• **To do**
What lines in the records below contain the string "with"? Copy every one.

--- Task inputs ---

-- ==== Sys2Proof/Machine/Ops.lean ====
section
/-! DEFINITION. The operations over memory and registers that the meanings share: the byte memory in its canonical
form, the frames of the buffer RAM (20_memory.md rules R42 to R44), and recording and clearing an error
(60_exceptions.md rules R112, R117). -/

namespace Sys2Proof.Machine

/-! ## Bytes -/

/-- What an unlisted address reads as: 0, the reset contents of every frame (R38, log 11). -/
def unlistedByte : Byte := 0

/-- The canonical form: addresses strictly rising, no entry equal to what an unlisted address reads as. -/
abbrev Memory.wf (m : Memory) : Prop :=
  m.Pairwise (fun x y => x.1 < y.1) ∧ ∀ c ∈ m, c.2 ≠ unlistedByte

/-- The byte at an address. -/
def Memory.read : Memory → Nat → Byte
  | [], _ => unlistedByte
  | c :: m, a => if c.1 = a then c.2 else Memory.read m a

/-- The cells of a block of bytes laid out from an address on, less those an unlisted address reads as anyway. -/
def Memory.cells (base : Nat) : List Byte → Memory
  | [] => []
  | b :: bs => if b = unlistedByte then Memory.cells (base + 1) bs else (base, b) :: Memory.cells (base + 1) bs

/-- Store a block of bytes at rising addresses from `base` on. -/
def Memory.writeBlock (m : Memory) (base : Nat) (bs : List Byte) : Memory :=
  m.filter (fun c => decide (c.1 < base)) ++ Memory.cells base bs
    ++ m.filter (fun c => decide (base + bs.length ≤ c.1))

/-- Store 0 in every byte from `lo` up to `hi` (exclusive): no entry is left there. -/
def Memory.clearRange (m : Memory) (lo hi : Nat) : Memory := m.filter (fun c => decide (c.1 < lo ∨ hi ≤ c.1))

/-! ## Frames of the buffer RAM -/

/-- The two bytes of a frame, the lower-addressed first: `u16(s)[7:0]`, then `u16(s)[15:8]` (R43). -/
def frameBytes (p : Sample) : List Byte := [p.extractLsb' 0 8, p.extractLsb' 8 8]

/-- The byte offset of frame k of buffer b: `0x1000 + 2 × (b × BUF_FRAMES + k)` (R44). -/
def frameAddr (cfg : Config) (b k : Nat) : Nat := bufBase + 2 * (b * cfg.bufFrames.toNat + k)

/-- The first offset after the buffer window: `0x1000 + 2·NUM_BUF·BUF_FRAMES` (R41). -/
def windowEnd (cfg : Config) : Nat := bufBase + 2 * cfg.numBuf.toNat * cfg.bufFrames.toNat

/-- The frame whose lower byte is at an address (R43). -/
def Memory.readFrame (m : Memory) (a : Nat) : Sample := m.read (a + 1) ++ m.read a

/-- `Buf[b][k]` (R10, R34). -/
def State.frame (s : State) (b k : Nat) : Sample := s.mem.readFrame (frameAddr s.cfg b k)

/-- `[Buf[b][0], ..., Buf[b][BUF_FRAMES-1]]` (R98). -/
def State.bufferFrames (s : State) (b : Nat) : List Sample :=
  (List.range s.cfg.bufFrames.toNat).map (s.frame b)

/-- `for k: Buf[b][k] <- frames[k]` for as many frames as are given; the others are unchanged (R91, R93, R100). -/
def State.storeFrames (s : State) (b : Nat) (frames : List Sample) : State :=
  { s with mem := s.mem.writeBlock (frameAddr s.cfg b 0) (frames.flatMap frameBytes) }

/-- `for all b, k: Buf[b][k] <- 0` (R92). -/
def State.clearBuf (s : State) : State := { s with mem := s.mem.clearRange bufBase (windowEnd s.cfg) }

/-! ## Errors -/

/-- `raise Error(c, info)` (R112): ERR_CAUSE, ERR_INFO and the sticky bit of the code, and the model's error count
(R114). It transfers no control: the block has no trap entry (R116). -/
def State.raiseError (s : State) (c : ErrCode) (info : Word) : State :=
  { s with errCause := c, errInfo := info, sticky := s.sticky.set c, errCount := s.errCount + 1 }

/-- The nearest thing to returning from an error: a W1C write to STATUS clears the chosen sticky bits; ERR_CAUSE and
ERR_INFO stay (R27, R117). -/
def State.clearSticky (s : State) (w : Word) : State := { s with sticky := s.sticky.w1c w }

/-- The code of a rejected command word (R64). -/
def rejectCode : Reject → ErrCode
  | .reservedOpcode => .reservedOpcode
  | .reservedBits => .reservedBits

/-! ## Registers and output -/

/-- Put a whole SynthState in place (R13). -/
def State.setSynth (s : State) (y : Synth) : State := { s with synth := y }

/-- Append an event to the output trace (R102). -/
def State.emit (s : State) (e : OutEvent) : State := { s with trace := s.trace ++ [e] }

/-- Answer the host's transaction (R105). -/
def State.respond (s : State) (r : BusResp) : State := { s with busResp := r }

/-- The end of a fill pass into buffer b: `PQ.push_back(b)`, FILL_COUNT counts it modulo 2^32, and FILL_TIME takes a
fresh `draw()` (R91, R100, R31, R32). -/
def State.completeFill (s : State) (b : Nat) : State :=
  { s with
    pq := s.pq ++ [b]
    fillCount := s.fillCount + 1
    fillTime := Config.freeWord s.draws
    fillTimeHeld := true
    draws := s.draws + 1 }

end Sys2Proof.Machine
end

---

• **Exercise response**
  { s with mem := s.mem.writeBlock (frameAddr s.cfg b 0) (frames.flatMap frameBytes) }
def State.clearBuf (s : State) : State := { s with mem := s.mem.clearRange bufBase (windowEnd s.cfg) }
  { s with errCause := c, errInfo := info, sticky := s.sticky.set c, errCount := s.errCount + 1 }
def State.clearSticky (s : State) (w : Word) : State := { s with sticky := s.sticky.w1c w }
def State.setSynth (s : State) (y : Synth) : State := { s with synth := y }
def State.emit (s : State) (e : OutEvent) : State := { s with trace := s.trace ++ [e] }
def State.respond (s : State) (r : BusResp) : State := { s with busResp := r }
  { s with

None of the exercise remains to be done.